Bounds checking with fat pointers existed as a set of patches for GCC in the early 2000's. (C front end only).
Amazing, this is a life saving feature for C developers. Apparently it's not complete yet? I will apply this to my code once the feature is included on LLVM and GCC.
Would be nice if the annotations could also be applied to structure fields.
That's amazing. Thanks for that reference. If it's good enough for the kernel, then it's good enough for me to start using in my own projects.
It's really cool that the kernel is using this. The compiler must be generating simple bounds checking code with traps instead of crazy stuff involving magical C standard library functions. Perfect for freestanding nostdlib projects.
I don't use much C but if you add them to the standard they'll probably trickle down to C++ compilers by 2045 and I'll have a good 10 years to use them before I retire.
You can use pointer types by using a typedef first, but I agree this not nice (I hope we will fix this in future C). But then, I think this is a minor inconvenience for having an otherwise working span type in C.
Even better, starting with C++26, and considered to be done with DR for previous versions, hardned runtimes now have a portable way to be configured across compilers, instead of each having their own approach.
However, you still need something like -fbounds-safety in C++, due to the copy-paste compatibility with C, and too many people writing Orthodox C++, C with Classes, Better C, kind of code, that we cannot get rid of.

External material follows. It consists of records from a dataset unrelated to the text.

-- ==== Sys2Proof/Machine/Yilos.lean ====
section
/-! DEFINITION. Machine/Yilos.lean: the gate-link ports and the Yilos tiles: frames, training, faults, diagnostics and the
tile obligations (R186 to R235). -/
namespace Sys2Proof.Machine

/-! ### Frames (R193 to R200) -/
/-- CRC-10 over bits [53:0], fed from bit 0 upward; register bit 9 goes to frame bit 63 (R199). -/
def crc10 (w : Nat) : Nat := crcBits 10 0x233 0x3FF ((List.range 54).map (fun i => w.testBit i))

/-- Completes a payload frame with its CRC. -/
def withCrc10 (w : Nat) : BitVec 64 := BitVec.ofNat 64 (w % 2 ^ 54 + crc10 w * 2 ^ 54)

def crc10Ok (f : BitVec 64) : Bool := f.toNat / 2 ^ 54 == crc10 f.toNat

/-- A slot of 12 bits: OFS, then switch and level or the leg mask (R194). S is the frame's slot count. -/
def slotBits (S : Nat) (e : LinkEv) : Nat :=
  let ofs := (e.td + 288 - S) % 256
  match e.kind with
  | .switch s l => ofs + s * 256 + l.toNat * 2048
  | .groupOff m => ofs + m * 256

/-- NEWFMT and the two new slots of the events a frame takes: a group-off goes to NA (R194). -/
def frameSlots (S : Nat) (l : List LinkEv) : Nat × Nat × Nat :=
  let g := l.filter (fun e => e.kind.isGroup)
  let w := l.filter (fun e => !e.kind.isGroup)
  match g, w with
  | e :: _, [] => (3, slotBits S e, 0)
  | e :: _, f :: _ => (4, slotBits S e, slotBits S f)
  | [], [] => (0, 0, 0)
  | [], [e] => (1, slotBits S e, 0)
  | [], e :: f :: _ => (2, slotBits S e, slotBits S f)

/-- A level word after an event. -/
def applyEv (l : Nat) : EvKind → Nat
  | .switch s b => natBit l s b
  | .groupOff m => (List.range 4).foldl (fun l p => if m.testBit p then natBit (natBit l (2 * p) false) (2 * p + 1) false else l) l

/-- CPEN of the tile's legs, for link version 2 (R195, R216). -/
def State.cpenBits (s : State) (k : Nat) : Nat :=
  if s.get (F.YILOS_STAT_VER k) = 2 then
    (List.range 4).foldl (fun n p => natBit n p (s.bit (F.LEG_CTL_CPEN (4 * k + p)))) 0
  else 0

/-! ### The maintenance channel (R197, R234) -/
/-- Requests that wait for room enter the queue of eight. -/
def LinkRec.refill (l : LinkRec) : LinkRec :=
  let n := (16 - l.mops.length) / 2
  { l with mops := l.mops ++ (l.feed.take n).flatMap (fun e => [(1, e.1), (2, e.2)]), feed := l.feed.drop n }

/-- The operation of the diagnostic that was sent in frame f at `tb` = t: its settle time begins, or its readback leg is selected
(R232). -/
def DiagRec.wrote (d : DiagRec) (f t : Nat) : DiagRec :=
  if d.qs.isEmpty then { d with sent := some t } else { d with sel := some f }
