/-- Control result of a stream (R238). -/
def State.ctlResult (s : State) (x skip : Nat) : SincRes :=
  if x < 64 then
    let r := match s.legCrew x with
      | some n => s.get (F.SINC_CREW_CFG_R n)
      | none => 64
    sincResult (s.sinc x) (taps3 r) (r ^ 3) skip (s.get (F.SINC_LEG_CAL_OFS x)) (s.get (F.SINC_LEG_CAL_GAIN x))
  else
    let r := s.get F.SINC_CTL_RV
    sincResult (s.sinc x) (taps3 r) (r ^ 3) skip 0 32768

/-- The tile of a stream. -/
def streamTile (x : Nat) : Nat := if x < 64 then x / 4 else x - 64

/-- VALID of a result (R237). -/
def State.resValid (s : State) (x : Nat) (r : SincRes) : Bool :=
  r.subst ≤ s.get F.SINC_CTL_MISSMAX && s.linkState (streamTile x) == lUP

/-- The last sample instant of the result that answers the crew's catch (R242). -/
def State.alignedAt (s : State) (n : Nat) : Nat :=
  ((s.crew n).tc + 480 + (3 * s.get (F.SINC_CREW_CFG_R n) - 3) * 20) / 40 * 40

/-- Samples from the newest back to that instant. -/
def State.alignedSkip (s : State) (n x : Nat) : Nat := ((s.sinc x).newest - s.alignedAt n) / 40

/-- The last sample instant of a stream's next result of a row of one every `per` counts after `last`; where samples have passed
without results, the row starts anew with the newest (DESIGN CHOICE, assumption log 85). -/
def SincRec.nextL (r : SincRec) (last per : Nat) : Nat := if last + per + 80 < r.newest then r.newest else last + per

/-- A result at `l` becomes available 300 to 350 ns after it (R240), `d` counts after the earliest. -/
def State.resultAt (s : State) (l d : Nat) : State := s.advanceTb (l + 240 + min d 40)

/-- Puts a control result into the stream's record; a DC-link result shows at once. -/
def State.storeCtl (s : State) (x : Nat) (r : SincRes) : State :=
  let v := s.resValid x r
  let s := s.setSinc x { s.sinc x with res := r.i, valid := v, miss := r.subst ≠ 0, sat := r.sat }
  if x < 64 then s
  else
    let k := x - 64
    let s := (s.putB (F.SINC_TILE_VDC_VALID k) v).putB (F.SINC_TILE_VDC_MISS k) (r.subst ≠ 0)
    s.putI (F.SINC_TILE_VDC_V k) r.i

/-- One sample enters a stream; missing samples repeat the last good one (R237). Samples not received before it, after a
break of the link, are missing as well. -/
def SincRec.push (r : SincRec) (t : Nat) (b : Option Bool) : SincRec :=
  let gap := if r.newest = 0 || t ≤ r.newest + 40 then 0 else min 2048 ((t - r.newest) / 40 - 1)
  let bits := List.replicate gap (r.lastGood, true) ++ r.bits
  { r with
    bits := ((match b with
      | some v => (v, false)
      | none => (r.lastGood, true)) :: bits).take 2048
    newest := t
    lastGood := b.getD r.lastGood }

/-- SINC_SAMPLE_ENTRY (R236, R237): the two samples of each stream of the latest uplink frame. -/
def execSincSampleEntry (k : TileNo) (s : State) : Out :=
  if s.linkState k ≠ lUP then .next s
  else
    let k := k.val
    let l := s.link k
    if l.upNum = 0 then .next s
    else
      -- A_k of that frame, 200 ns after its slot; its bits enter 280 ns later
      let a := l.s0 + (l.upNum - 1) * 80 + 160
      let bit (i : Nat) : Option Bool := l.up.map (fun f => f.toNat.testBit i)
      if a ≤ (s.sinc (64 + k)).newest then .next s
      else .next (loopL ((List.range 4).map (fun p => (4 * k + p, 2 * p)) ++ [(64 + k, 8)]) (fun q s =>
        s.setSinc q.1 (((s.sinc q.1).push (a - 40) (bit q.2)).push a (bit (q.2 + 1)))) (s.advanceTb (a + 224)))

/-- The control result of stream x at `l`, once its samples have come and unless it has been formed. -/
def State.formCtl (s : State) (x l d : Nat) : State :=
  let r := s.sinc x
  if r.newest < l || l ≤ r.ctlL then s
  else
    let s := (s.setSinc x { r with ctlL := l }).resultAt l d
    let q := s.ctlResult x ((r.newest - l) / 40)
    let s := if q.sat && x < 64 then s.incSat (F.SINC_LEG_SATCNT_COUNT x) else s
    s.storeCtl x q

/-- CONTROL_RESULT (R238, R240, R242, R244): a result becomes available. With CEN = 1 it is the one aligned to the carrier
point; otherwise one is formed every R samples, or every RV samples of a DC-link stream. -/
def execControlResult (x : StreamNo) (d : Nat) (s : State) : Out :=
  let x := x.val
  let r := s.sinc x
  if x < 64 then
    match s.legCrew x with
    | none => .next s
    | some n =>
      if s.bit (F.SINC_CREW_CFG_CEN n) then .next (s.formCtl x (s.alignedAt n) d)
      else .next (s.formCtl x (r.nextL r.ctlL (40 * s.get (F.SINC_CREW_CFG_R n))) d)
  else .next (s.formCtl x (r.nextL r.ctlL (40 * s.get F.SINC_CTL_RV)) d)

/-! ### Users of the fast results (R248 to R250) -/
/-- Crews with a set on a tile. -/
def State.crewsOnTile (s : State) (k : Nat) : List Nat :=
  (List.range 32).filter (fun n => s.crewState n != cUNUSED && (s.crewLegs n).any (fun x => x / 4 == k))

/-- Crews with an active set on a tile. -/
def State.activeOnTile (s : State) (k : Nat) : List Nat :=
  (List.range 32).filter (fun n => (s.activeSets n).any (fun j => (s.setTiles n j).contains k))
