/-- Starts the enabled field ports: broadcast release, then discovery and cycles (R416, R449). -/
def State.fieldStart (s : State) : State :=
  loopN 16 (fun j s =>
    if s.bit (F.FIELD_PORT_CTL_EN j) then
      ((s.setFport j { relAll := true, stack := [(0, 0)], discAt := s.now }).putB (F.FIELD_PORT_STAT_RUN j) true).putB
        (F.FIELD_PORT_STAT_DISC j) true
    else s) s

/-- ORD_CLEARFAULT of 0x0A06: rejected nodes of the address are forgotten (R421). -/
def State.fieldForget (s : State) (a : Nat) : State :=
  loopN 16 (fun j s =>
    if 1 ≤ a && a ≤ 254 && s.nodeSt j a = nREJECTED then (s.wr (R.FIELD_NODE j a) 0).wr (R.FIELD_NSER j a) 0 else s) s

end Sys2Proof.Machine
end

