-- ==== Sys2Proof/Machine/RigApply.lean ====
section
/-! DEFINITION. Machine/RigApply.lean: rig activation: the content rules, the claim list, and applying a rig (R36, R443,
R447 to R449). -/
namespace Sys2Proof.Machine

/-! ### Loading fields (R443) -/
/-- Windows whose rw fields return to reset: MOD, LEG, CREW, PROF, SINC and POS. -/
def rigResetWin (w : Nat) : Bool := (5 ≤ w && w ≤ 9) || w == 11

/-- What stays of a stored register: none where it reads as after reset. -/
def rigBack (p : Nat × Word) : Option (Nat × Word) :=
  match findRow p.1 with
  | none => some p
  | some r =>
    let m := BitVec.ofNat 32 (r.rig ||| (if rigResetWin (winOf p.1) then r.rw else 0))
    let z := BitVec.ofNat 32 (r.resetAt p.1)
    let v := (p.2 &&& ~~~m) ||| (z &&& m)
    if v = z then none else some (p.1, v)

/-- Fields marked "rig" and the rw fields of the crew windows return to reset. -/
def State.rigReset (s : State) : State :=
  let s := { s with regs := s.regs.filterMap rigBack }
  loopN 16 (fun j s => s.posTake j) s

/-- One REGLOAD record. A value outside a field's stated range has no effect, but for CLKDIV and LEN of a position port, which
the content rules refuse (R288). CTL.EN of a gate-link port is decided by items 2 and 7 of R449. -/
def State.rigLoad (s : State) (a : Nat) (v : Word) : State :=
  match findRow a with
  | none => s
  | some r =>
    let w := winOf a
    let g := BitVec.ofNat 32 r.rig
    let m := BitVec.ofNat 32 r.rw
    let s := if r.rig = 0 || (w = 14 && 0x24 ≤ a % 65536 && a % 65536 < 0x100) || (w = 14 && a % 64 = 0xC) then s
      else s.wr a ((s.rd a &&& ~~~g) ||| (keepBad (fieldRanges a) (s.rd a) v &&& g))
    if r.rw = 0 then s
    else if 6 ≤ w && w ≤ 9 then
      let u := keepBad (fieldRanges a) (s.rd a) v
      s.wr a ((s.rd a &&& ~~~m) ||| (u &&& m))
    else if w = 11 then
      let l := (fieldRanges a).filter (fun x => a % 0x100 != 4 || x.1 == 31)
      let u := keepBad l (s.rd a) v
      (s.wr a ((s.rd a &&& ~~~m) ||| (u &&& m))).posTake (a % 65536 / 0x100)
    else if w = 20 then s.gpioWrite a (fun g => s.ownerOf g == 2) v
    else if w = 10 && a % 0x1000 = 0 then s.regWrite (fun _ => false) a ((v &&& m &&& ~~~1#32) ||| (s.rd a &&& 1#32))
    else if w = 0 || w = 1 || w = 5 || (10 ≤ w && w ≤ 15) || w = 17 then s.regWrite (fun _ => false) a (v &&& m)
    else s

def State.rigLoadAll (s : State) (l : List (Nat × Word)) : State := loopL l (fun x s => s.rigLoad x.1 x.2) s

/-- The claims held by owners 0x02 to 0x40 are released and the rig's are installed (R36). -/
def State.rigClaim (s : State) (l : List (Nat × Nat)) : State :=
  let s := loopL (s.claims.filter (fun e => 2 ≤ e.2 && e.2 ≤ 0x40)) (fun e s => s.freeRes e.1) s
  loopL l (fun e s => s.setOwner e.1 e.2) s

/-- The claim list passes (R36): 0x0112 for each record with an invalid ID or owner. -/
def claimsBad (l : List (Nat × Nat)) : List Nat :=
  (l.filter (fun e => !validRes e.1 || !validRigOwner e.2)).map (·.1)

def State.claimsOk (s : State) (l : List (Nat × Nat)) : Bool :=
  (claimsBad l).isEmpty && (l.map (·.1)).eraseDups.length == l.length && l.all (fun e => s.ownerOf e.1 != 1)

/-- The enabled tasks of a rig by home pair; a section for SP8 loads nothing (R50). -/
def rigEnabled (l : List Byte) : List RigTask :=
  ((rigTasks l).flatMap (fun x => x.2.2)).filter (fun t => t.toRec.en)

/-- The tasks as the TASKS sections give them, all DISABLED. -/
def State.rigTaskTable (s : State) (l : List Byte) : State :=
  loopL (((rigTasks l).filter (fun x => x.1 < 8)).flatMap (fun x => x.2.2)) (fun t s => s.setTask t.key t.toRec)
    { s with tasks := [] }

/-- The configuration the rig would give, on which the content rules are judged. -/
def State.rigCand (s : State) (l : List Byte) : State :=
  let s := { s with regs := s.regs.filterMap rigBack }
  (((s.rigClaim ((rigClaims l).filter (fun e => validRes e.1))).rigTaskTable l).rigLoadAll (rigLoads l))

/-! ### Content rules (step 3 of R447): each gives its faults -/
def usedCrews (s : State) : List Nat := (List.range 32).filter (fun n => s.crewKind n != 0)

Only if not able to do import std, or pre-compiled headers, and not using modern IDEs with "just my code" filters.
As someone that enjoys C++ since 1993, alongside other ecosystems, many pain points on using C++ complaints are self inflicted, by avoiding using modern tools.
Heck, C++ had nice .NET and Java alike frameworks, with bounds checking even, before those two systems came to exist, and nowadays all those frameworks are mostly gone with exception of Qt and C++ Builder ones, due to bias.
That's an objectively correct statement, but I don't see how it makes sense as a response to my comment, as I'm advocating to use the more advanced feature-rich tool over the compiler-specific-hacks one.
If you're advocating switching languages, then there's no reason to stop at C++. It's more common to propose just converting the universe to Rust, but assembly also enjoys the possibility of being fairly easy to drop in on an existing C project.
The real question is adoption friction. The annotation requirement means this won't just slot into existing codebases — someone has to go through and mark up every buffer relationship. Google turning on libcxx hardening in production with <0.5% overhead is compelling precisely because it required zero source changes.
The incremental path matters more than the theoretical coverage. I'd love to see benchmarks on a real project — how many annotations per KLOC, and what % of OOB bugs it actually catches in practice vs. what ASAN already finds in CI.
The WebKit folks have apparently been very successful with the annotations approach[0]. It's a shame that a few of the loudest folks in WG21 have decided that C++ already has the exact right number of viral annotations already, and that the language couldn't possibly survive this approach being standardized.